(EXERCISE INPUT Opens)
/-- A hotspot scheme with an initial bank starts in it (R330). -/
theorem loadCartridge_initialBank {image : List Byte} {w banks b : Nat} {hot : List (Nat × Nat)} {onRead : Bool}
    {oob : Byte} (h : loadCartridge image (some (.hotspot w banks hot onRead (some b) oob)) s = some t) :
    t.cart.map Cartridge.bank = some (.index b) := by
  obtain ⟨c, hc, rfl⟩ := loadCartridge_eq_some h
  obtain ⟨-, hbuilt⟩ := Option.ite_none_right_eq_some.mp hc
  cases hbuilt
  rfl

/-- An image of 1 to `CART_WINDOW` bytes is the fixed small ROM (R322). -/
theorem detect_fixedRom {p : Platform} {image : List Byte} (hpos : 1 ≤ image.length)
    (hfits : image.length ≤ p.cartWindow) : detect p image = some (.fixedRom p.cartWindow p.cartPad) :=
  if_pos ⟨hpos, hfits⟩

/-- A longer one of whole loads is multi-load (R322). -/
theorem detect_multiLoad {p : Platform} {image : List Byte} (hlong : p.cartWindow < image.length)
    (hwhole : image.length % p.mlHeader.loadSize = 0) : detect p image = some (.multiLoad p.mlHeader) :=
  (if_neg fun h => Nat.not_le_of_lt hlong h.2).trans (if_pos ⟨Nat.zero_lt_of_lt hlong, hwhole⟩)

/-- Any other goes by the configured hotspot schemes (R322). -/
theorem detect_hotspot {p : Platform} {image : List Byte} (hlong : p.cartWindow < image.length)
    (hrest : image.length % p.mlHeader.loadSize ≠ 0) :
    detect p image = p.hotspots.find? (fun h => h.imageLength == some image.length) :=
  (if_neg fun h => Nat.not_le_of_lt hlong h.2).trans (if_neg fun h => hrest h.2)

/-- Settles O50: `load` by the conditions of each variant, `detect` by its three ranges of lengths. -/
theorem loadCartridge_detect : Obligations.LoadCartridge := by
  unfold Obligations.LoadCartridge
  refine fun image s => ⟨fun scheme t ht => ?answers, loadCartridge_none image s,
    fun hempty scheme => hempty ▸ loadCartridge_nil scheme s,
    fun w pad => loadCartridge_isSome_iff (.fixedRom w pad) image s,
    fun w banks hot onRead ib oob => ⟨loadCartridge_isSome_iff (.hotspot w banks hot onRead ib oob) image s,
      fun b t hib ht => loadCartridge_initialBank (hib ▸ ht)⟩,
    fun l => loadCartridge_isSome_iff (.multiLoad l) image s,
    fun p => ⟨detect_fixedRom, detect_multiLoad, fun hlong hrest => ?configured⟩⟩
  case answers =>
    obtain ⟨c, hc, rfl⟩ := loadCartridge_eq_some ht
    exact ⟨rfl, rfl, rfl, c, rfl, load_eq_some hc⟩
  case configured =>
    rw [detect_hotspot hlong hrest]
    refine ⟨fun sc hsc => ⟨List.mem_of_find?_eq_some hsc, by simpa using List.find?_some hsc⟩, ?_⟩
    simp only [List.find?_eq_none, beq_iff_eq, ne_eq]

end Sys2Proof.Machine
end

section
/-! One tick of the driving loop (R369, R78) with a chip that pushes nothing of its own: its chip cycles are executes of
the queue, before or after the clock step. -/

namespace Sys2Proof.Machine

open Sys2Proof.Spec

variable {s t : State}

/-! ## A clock step and `fatal` -/

/-- A cycle of a sequence leaves the sequencer idle or in `run`, never in `fatal` (R48). -/
theorem runCycle_not_fatal {sq : Seq} (ht : runCycle sq s = .next t) : t.phase ≠ .fatal := by
  rcases runCycle_phase ht with hidle | ⟨sq', hrun, -⟩
  · rw [hidle]
    nofun
  · rw [hrun]
    nofun

theorem firstCycle_not_fatal (ht : firstCycle s = .next t) : t.phase ≠ .fatal := by
  unfold firstCycle at ht
  split at ht
  · exact runCycle_not_fatal ht
  · unfold opcodeCycle at ht
    dsimp only at ht
    split at ht <;> cases ht
    nofun

/-- A clock step that answers a state has not halted the block (R48, R363). -/
theorem clockStep_not_fatal (hs : s.phase ≠ .fatal) (ht : clockStep s = .next t) : t.phase ≠ .fatal := by
  unfold clockStep at ht
  split at ht
  · contradiction
  · exact runCycle_not_fatal (settle_next.mp ht).1
  · exact firstCycle_not_fatal (settle_next.mp ht).1

/-! ## The chip cycles -/

/-- The agents of `n` chip cycles at `each = [queue, chip]` (R78). -/
def chipCycles (n : Nat) : List Agent := (List.replicate n [.queue, .chip]).flatten

/-- The handler's calls of one agent's step, in front of those of the agents after it. -/
def withCalls (calls : List (Nat × Byte)) :
    Host.Outcome (List (Nat × Byte) × State) Fault Refusal → Host.Outcome (List (Nat × Byte) × State) Fault Refusal
  | .next x => .next (calls ++ x.1, x.2)
  | .fault f => .fault f
  | .refused r => .refused r

theorem withCalls_nil (o : Host.Outcome (List (Nat × Byte) × State) Fault Refusal) : withCalls [] o = o := by
  cases o <;> rfl

theorem withCalls_append (cs ds : List (Nat × Byte)) (o : Host.Outcome (List (Nat × Byte) × State) Fault Refusal) :
    withCalls (cs ++ ds) o = withCalls cs (withCalls ds o) := by
  cases o with
  | next x => simp [withCalls]
  | fault f => rfl
  | refused r => rfl

/-- The queue's step is an `execute`, outside `fatal` (R306). -/
theorem runAgents_queue (chip : Nat → List PushRequest) (rest : List Agent) (k : Nat) (hs : s.phase ≠ .fatal) :
    runAgents chip (.queue :: rest) k s =
      withCalls s.dq.execute.1 (runAgents chip rest k { s with dq := s.dq.execute.2 }) := by
  have hexecute : executeQueue s = (s.dq.execute.1, { s with dq := s.dq.execute.2 }) := if_neg hs
  rw [runAgents, hexecute]
  cases runAgents chip rest k { s with dq := s.dq.execute.2 } <;> rfl

/-- A chip that pushes nothing changes nothing in its step (R312). -/
theorem runAgents_silentChip (rest : List Agent) (k : Nat) (s : State) :
    runAgents (fun _ => []) (.chip :: rest) k s = runAgents (fun _ => []) rest (k + 1) s := rfl

/-- `n` chip cycles whose chip pushes nothing are `n` executes, and then the other agents step (R312, R78). -/
theorem runAgents_chipCycles (n : Nat) (rest : List Agent) (k : Nat) (hs : s.phase ≠ .fatal) :
    runAgents (fun _ => []) (chipCycles n ++ rest) k s =
      withCalls (executes n s.dq).1
        (runAgents (fun _ => []) rest (k + n) { s with dq := (executes n s.dq).2 }) := by
  induction n generalizing k s with
  | zero => exact (withCalls_nil _).symm
  | succ n ih =>
    have hcycle : chipCycles (n + 1) ++ rest = .queue :: .chip :: (chipCycles n ++ rest) := rfl
    rw [hcycle, runAgents_queue _ _ k hs, runAgents_silentChip, ih (k + 1) (s := { s with dq := s.dq.execute.2 }) hs,
      ← withCalls_append, Nat.add_assoc, Nat.add_comm 1 n]
    rfl

/-- Where no agent follows, the chip cycles end the tick. -/
theorem runAgents_chipCycles_last (n k : Nat) (hs : s.phase ≠ .fatal) :
    runAgents (fun _ => []) (chipCycles n ++ []) k s =
      .next ((executes n s.dq).1, { s with dq := (executes n s.dq).2 }) := by
  rw [runAgents_chipCycles n [] k hs, runAgents, withCalls, List.append_nil]

/-- The clock step, as the agent that steps next. -/
theorem runAgents_cpu (chip : Nat → List PushRequest) (rest : List Agent) (k : Nat) (ht : clockStep s = .next t) :
    runAgents chip (.cpu :: rest) k s = runAgents chip rest k t := by
  rw [runAgents, ht]

theorem tick_of_not_fatal (chip : Nat → List PushRequest) (hs : s.phase ≠ .fatal) :
    tick chip s = runAgents chip (s.platform.driverOrder.agents s.platform.chipRatio) 0 s := if_neg hs

/-- Settles O54: the clock step before the chip cycles, or after them. -/
theorem tick_order : Obligations.Tick := by
  unfold Obligations.Tick
  refine fun s t hs => ⟨fun horder ht => ?cpuFirst, fun horder ht => ?cpuLast⟩
  case cpuFirst =>
    rw [tick_of_not_fatal _ hs, horder]
    exact (runAgents_cpu _ _ 0 ht).trans (runAgents_chipCycles_last _ 0 (clockStep_not_fatal hs ht))
  case cpuLast =>
    rw [tick_of_not_fatal _ hs, horder]
    refine (runAgents_chipCycles s.platform.chipRatio [.cpu] 0 hs).trans ?_
    rw [runAgents_cpu _ _ _ ht, runAgents, withCalls, List.append_nil]

end Sys2Proof.Machine
end
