-- ==== Sys2Proof/Machine/Control.lean ====
section
/-! DEFINITION. BR and NOP, JMP and RET, JSR, JSRR (spec/41_control.md). `pc` is the incremented pc (R140). -/

namespace Sys2Proof.Machine

/-- A conditional pc-relative branch (R141). -/
def branch (n z p : Bool) (off9 : BitVec 9) (s : State) : State :=
  if branchTaken n z p s.cond then s.setPc (eaPc9 off9 s) else s

/-- `pc <- x[BaseR]` (R143). -/
def jumpTo (base : Reg) (s : State) : State := s.setPc (s.reg base)

/-- BR (R141). -/
def execBr (n z p : Bool) (off9 : BitVec 9) (s : State) : Host.Outcome State Fault Refusal :=
  .next (branch n z p off9 s)

/-- NOP: BR with cond3 = 000, which never branches (R93, R141). -/
def execNop (off9 : BitVec 9) (s : State) : Host.Outcome State Fault Refusal :=
  .next (branch false false false off9 s)

/-- JMP (R143). -/
def execJmp (base : Reg) (s : State) : Host.Outcome State Fault Refusal :=
  .next (jumpTo base s)

/-- RET: JMP R7 (R144). -/
def execRet (s : State) : Host.Outcome State Fault Refusal :=
  .next (jumpTo .r7 s)

/-- JSR: R7 takes the incremented pc, which is also the base of the target (R145). -/
def execJsr (off11 : BitVec 11) (s : State) : Host.Outcome State Fault Refusal :=
  .next ((s.setReg .r7 s.pc).setPc (eaPc11 off11 s))

/-- JSRR: R7 is written first, then BaseR is read (R146, D13), so JSRR R7 falls through. -/
def execJsrr (base : Reg) (s : State) : Host.Outcome State Fault Refusal :=
  .next (jumpTo base (s.setReg .r7 s.pc))

end Sys2Proof.Machine
end

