theorem decode_of_jsrr_row (h : w &&& 0xF800 = 0x4000) : decode w = .jsrr (fSr1 w) := by
  have hop : fOpcode w = 0x4 := fOpcode_of_and rfl h
  have hbit : w.getLsbD 11 = false := getLsbD_of_and (by decide) h
  simp [decode, hop, hbit, -BitVec.getLsbD_eq_getElem]

theorem decode_of_not_row (h : w &&& 0xF000 = 0x9000) : decode w = .not (fDr w) (fSr1 w) := by
  have hop : fOpcode w = 0x9 := fOpcode_of_and rfl h
  simp [decode, hop]

theorem decode_of_jmp_row (h : w &&& 0xF000 = 0xC000) : decode w = decodeJmp (fSr1 w) := by
  have hop : fOpcode w = 0xC := fOpcode_of_and rfl h
  simp [decode, hop]

theorem decode_of_trap_row (h : w &&& 0xF000 = 0xF000) : decode w = decodeTrap (fVect8 w) := by
  have hop : fOpcode w = 0xF := fOpcode_of_and rfl h
  simp [decode, hop]

theorem decode_of_rti_row (h : w &&& 0xF000 = 0x8000) : decode w = .rti := by
  have hop : fOpcode w = 0x8 := fOpcode_of_and rfl h
  simp [decode, hop]

theorem decode_of_res_row (h : w &&& 0xF000 = 0xD000) : decode w = .res := by
  have hop : fOpcode w = 0xD := fOpcode_of_and rfl h
  simp [decode, hop]

end Rows

/-! ### The obligations about ignored bits and sample words -/

section Ignored

variable (w x : Word) {m : Word}

theorem fDr_xor_and (hm : m.extractLsb' 9 3 = 0) : fDr (w ^^^ (x &&& m)) = fDr w :=
  congrArg regOf (extractLsb'_xor_and w x hm)

theorem fSr1_xor_and (hm : m.extractLsb' 6 3 = 0) : fSr1 (w ^^^ (x &&& m)) = fSr1 w :=
  congrArg regOf (extractLsb'_xor_and w x hm)

theorem fSr2_xor_and (hm : m.extractLsb' 0 3 = 0) : fSr2 (w ^^^ (x &&& m)) = fSr2 w :=
  congrArg regOf (extractLsb'_xor_and w x hm)

theorem fVect8_xor_and (hm : m.extractLsb' 0 8 = 0) : fVect8 (w ^^^ (x &&& m)) = fVect8 w :=
  extractLsb'_xor_and w x hm

end Ignored

/-- Settles O56: the ignored bits lie outside the row's mask, so both words select the row, and outside its fields, so both give
the same operands. -/
theorem ignoredBitsDoNotMatter : Obligations.IgnoredBitsDoNotMatter := fun w x => by
  refine ⟨fun h => ?addAnd, fun h => ?not, fun h => ?jmp, fun h => ?jsrr, fun h => ?trap, fun h => ?reserved⟩
  case addAnd =>
    have hrow := xor_and_and w x (m := 0x0018) (mask := 0xF020) rfl
    obtain h | h := h
    · rw [decode_of_addReg_row h, decode_of_addReg_row (hrow.trans h), fDr_xor_and w x rfl, fSr1_xor_and w x rfl,
        fSr2_xor_and w x rfl]
    · rw [decode_of_andReg_row h, decode_of_andReg_row (hrow.trans h), fDr_xor_and w x rfl, fSr1_xor_and w x rfl,
        fSr2_xor_and w x rfl]
  case not =>
    rw [decode_of_not_row h, decode_of_not_row ((xor_and_and w x rfl).trans h), fDr_xor_and w x rfl, fSr1_xor_and w x rfl]
  case jmp => rw [decode_of_jmp_row h, decode_of_jmp_row ((xor_and_and w x rfl).trans h), fSr1_xor_and w x rfl]
  case jsrr => rw [decode_of_jsrr_row h, decode_of_jsrr_row ((xor_and_and w x rfl).trans h), fSr1_xor_and w x rfl]
  case trap => rw [decode_of_trap_row h, decode_of_trap_row ((xor_and_and w x rfl).trans h), fVect8_xor_and w x rfl]
  case reserved =>
    have hrow := xor_and_and w x (m := 0x0FFF) (mask := 0xF000) rfl
    obtain h | h := h
    · rw [decode_of_rti_row h, decode_of_rti_row (hrow.trans h)]
    · rw [decode_of_res_row h, decode_of_res_row (hrow.trans h)]

/-- Settles O57: the decoder evaluated on each word. -/
theorem sampleWordsDecode : Obligations.SampleWordsDecode := by
  unfold Obligations.SampleWordsDecode
  decide

end Sys2Proof.Machine
end

section
/-! The frames over all instructions (spec/10_state.md R22, R24; spec/20_memory.md R59), read off `exec_effect`. -/

namespace Sys2Proof.Machine

/-- Settles O40: of the effects only `link`, `write`, `load` and a console read write a register, the table's. -/
theorem onlyTheDestinationRegisterChanges : Obligations.OnlyTheDestinationRegisterChanges := fun i s t r h hr => by
  have hne {dr : Reg} (hd : destReg i = some dr) : r ≠ dr := fun e => hr (e ▸ hd)
  cases exec_effect h with
  | unchanged | jump | fatal | halt => rfl
  | link _ hd | write hd => exact RegFile.get_set_ne _ _ (hne hd)
  | load hd _ hu => exact (RegFile.get_set_ne _ _ (hne hd)).trans (congrArg (RegFile.get · r) hu.regs_eq)
  | store _ _ hu | print _ hu => exact congrArg (RegFile.get · r) hu.regs_eq
  | getc hd ht => exact ht.reg_eq (hne hd)
  | prompt hd _ ht => exact ht.reg_eq (hne hd)

/-- An instruction that accesses no data leaves memory as it is (R59). -/
theorem mem_eq_of_accessesData_eq_false {i : Instr} {s t : State} (h : exec i s = .next t)
    (hi : accessesData i = false) : t.mem = s.mem := by
  cases exec_effect h with
  | unchanged | jump | link | write | fatal | halt => rfl
  | load _ ha | store _ ha => exact absurd ha (by simp [hi])
  | getc _ ht => exact ht.mem_eq
  | prompt _ _ ht => exact ht.mem_eq
  | print _ _ hm => exact hm.resolve_left (by simp [hi])

/-- Every cell but the one stored to and the keyboard's reads as before (D10, D20). -/
theorem read_eq_of_ne_storeAddr {i : Instr} {s t : State} (h : exec i s = .next t) {b : Word}
    (hb : storeAddr s i ≠ some b) (hs : b ≠ Config.kbsrAddr) (hd : b ≠ Config.kbdrAddr) :
    t.mem.read b = s.mem.read b := by
  cases exec_effect h with
  | unchanged | jump | link | write | fatal | halt => rfl
  | load _ _ hu | print _ hu => exact hu.read_eq hs hd
  | store hst _ hu =>
    rw [memWrite_mem, Memory.read_write_ne _ _ fun e => hb (hst.trans (congrArg some e.symm))]
    exact hu.read_eq hs hd
  | getc _ ht => exact congrArg (Memory.read · b) ht.mem_eq
  | prompt _ _ ht => exact congrArg (Memory.read · b) ht.mem_eq

/-- Settles O41: `mem_eq_of_accessesData_eq_false` and `read_eq_of_ne_storeAddr`. -/
theorem onlyStoredAndKeyboardCellsChange : Obligations.OnlyStoredAndKeyboardCellsChange := fun _ _ _ h =>
  ⟨mem_eq_of_accessesData_eq_false h, fun _ => read_eq_of_ne_storeAddr h⟩

/-- Settles O42: of the effects only `jump` and `link` write the pc. -/
theorem pcStaysIncrementedExceptByControlTransfer : Obligations.PcStaysIncrementedExceptByControlTransfer :=
    fun i s t h hi => by
  cases exec_effect h with
  | unchanged | write | fatal | halt => rfl
  | jump hpc | link hpc => exact absurd hpc (by simp [hi])
  | load _ _ hu | store _ _ hu | print _ hu => exact hu.pc_eq
  | getc _ ht => exact ht.pc_eq
  | prompt _ _ ht => exact ht.pc_eq

/-- An instruction that writes no output leaves the output and the flush mark alone (R12). -/
theorem output_flushed_eq_of_writesOutput_eq_false {i : Instr} {s t : State} (h : exec i s = .next t)
    (hi : writesOutput i = false) : t.output = s.output ∧ t.flushed = s.flushed := by
  cases exec_effect h with
  | unchanged | jump | link | write | fatal => exact ⟨rfl, rfl⟩
  | load _ _ hu ho | store _ _ hu ho => exact ⟨ho, hu.flushed_eq⟩
  | getc _ ht => exact ⟨ht.output_eq, ht.flushed_eq⟩
  | prompt _ hw | print hw | halt _ hw => exact absurd hw (by simp [hi])

/-- Settles O43: the instructions that write no output by `output_flushed_eq_of_writesOutput_eq_false`; OUT, PUTS, PUTSP and
HALT end in a flush; IN is a console read, which does not flush. -/
theorem outputIsWrittenByFiveRoutinesOnly : Obligations.OutputIsWrittenByFiveRoutinesOnly := fun i s t h => by
  refine ⟨output_flushed_eq_of_writesOutput_eq_false h, fun hi => ?flushes, fun hi => ?in_⟩
  case flushes =>
    obtain rfl | rfl | rfl | rfl := hi
    · cases h; rfl
    · obtain ⟨u, -, -, h'⟩ | ⟨-, h'⟩ := trapPuts_cases s <;> cases h'.symm.trans h
      rfl
    · obtain ⟨u, -, -, h'⟩ | ⟨-, h'⟩ := trapPutsp_cases s <;> cases h'.symm.trans h
      rfl
    · cases h; rfl
  case in_ =>
    subst hi
    cases h
    exact (CharEffect.of_consoleGet .in_ _).flushed_eq

end Sys2Proof.Machine
end

section
/-! `MemRead` at KBSR, the step, and the end of a run (spec/20_memory.md, spec/45_execution_loop.md), and the obligations
about them. -/

namespace Sys2Proof.Machine

/-! ### The keyboard poll -/

/-- The character a poll finds in a state, if it finds one: the next one, when the environment shows it (R13, log entry 5). -/
def pollChar (s : State) : Option Byte := if Config.pollAvailable s.pollCount then s.inputAt s.inPos else none

theorem keyboardPoll_of_some {s : State} {c : Byte} (h : pollChar s = some c) :
    keyboardPoll s = { s with
      pollCount := s.pollCount + 1
      inPos := s.inPos + 1
      mem := (s.mem.write Config.kbsrAddr (s.mem.read Config.kbsrAddr ||| 0x8000)).write Config.kbdrAddr (zext8 c) } := by
  obtain ⟨ha, hc⟩ := (Option.ite_none_right_eq_some ..).mp h
  obtain ⟨c', hc', -, hpoll⟩ | ⟨hn | hn, -⟩ := keyboardPoll_cases s
  · cases hc'.symm.trans hc
    exact hpoll
  · cases hn.symm.trans hc
  · cases hn.symm.trans ha

theorem keyboardPoll_of_none {s : State} (h : pollChar s = none) :
    keyboardPoll s = { s with
      pollCount := s.pollCount + 1
      mem := s.mem.write Config.kbsrAddr (s.mem.read Config.kbsrAddr &&& 0x7FFF) } := by
  obtain ⟨c, hc, ha, -⟩ | ⟨-, hpoll⟩ := keyboardPoll_cases s
  · rw [pollChar, if_pos ha] at h
    cases h.symm.trans hc
  · exact hpoll

/-- Settles O16: elsewhere `memRead_of_ne`; at KBSR the poll, by what it finds, and the cells by read after write. -/
theorem readPollsOnlyAtKbsr : Obligations.ReadPollsOnlyAtKbsr := by
  refine ⟨fun a s h => memRead_of_ne s h, fun s => ?_⟩
  have hread := memRead_kbsr s
  split
  case h_1 c hc =>
    rw [keyboardPoll_of_some hc, Memory.read_write_ne _ _ kbsr_ne_kbdr, Memory.read_write_self] at hread
    refine ⟨_, hread, ?kbsr, ?kbdr, fun b hs hd => ?others⟩
    case kbsr => exact (Memory.read_write_ne _ _ kbsr_ne_kbdr).trans (Memory.read_write_self _ _ _)
    case kbdr => exact Memory.read_write_self _ _ _
    case others => exact (Memory.read_write_ne _ _ hd).trans (Memory.read_write_ne _ _ hs)
  case h_2 hc =>
    rw [keyboardPoll_of_none hc, Memory.read_write_self] at hread
    exact ⟨_, hread, Memory.read_write_self _ _ _, fun b hs => Memory.read_write_ne _ _ hs⟩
(EXERCISE INPUT Closes)
TO DO: Return the lines from the line containing "after write. -/" to the end of the entries above, exactly as they appear and with no other output.

REPLY TO THE EXERCISE:
/-- Settles O16: elsewhere `memRead_of_ne`; at KBSR the poll, by what it finds, and the cells by read after write. -/
theorem readPollsOnlyAtKbsr : Obligations.ReadPollsOnlyAtKbsr := by
  refine ⟨fun a s h => memRead_of_ne s h, fun s => ?_⟩
  have hread := memRead_kbsr s
  split
  case h_1 c hc =>
    rw [keyboardPoll_of_some hc, Memory.read_write_ne _ _ kbsr_ne_kbdr, Memory.read_write_self] at hread
    refine ⟨_, hread, ?kbsr, ?kbdr, fun b hs hd => ?others⟩
    case kbsr => exact (Memory.read_write_ne _ _ kbsr_ne_kbdr).trans (Memory.read_write_self _ _ _)
    case kbdr => exact Memory.read_write_self _ _ _
    case others => exact (Memory.read_write_ne _ _ hd).trans (Memory.read_write_ne _ _ hs)
  case h_2 hc =>
    rw [keyboardPoll_of_none hc, Memory.read_write_self] at hread
    exact ⟨_, hread, Memory.read_write_self _ _ _, fun b hs => Memory.read_write_ne _ _ hs⟩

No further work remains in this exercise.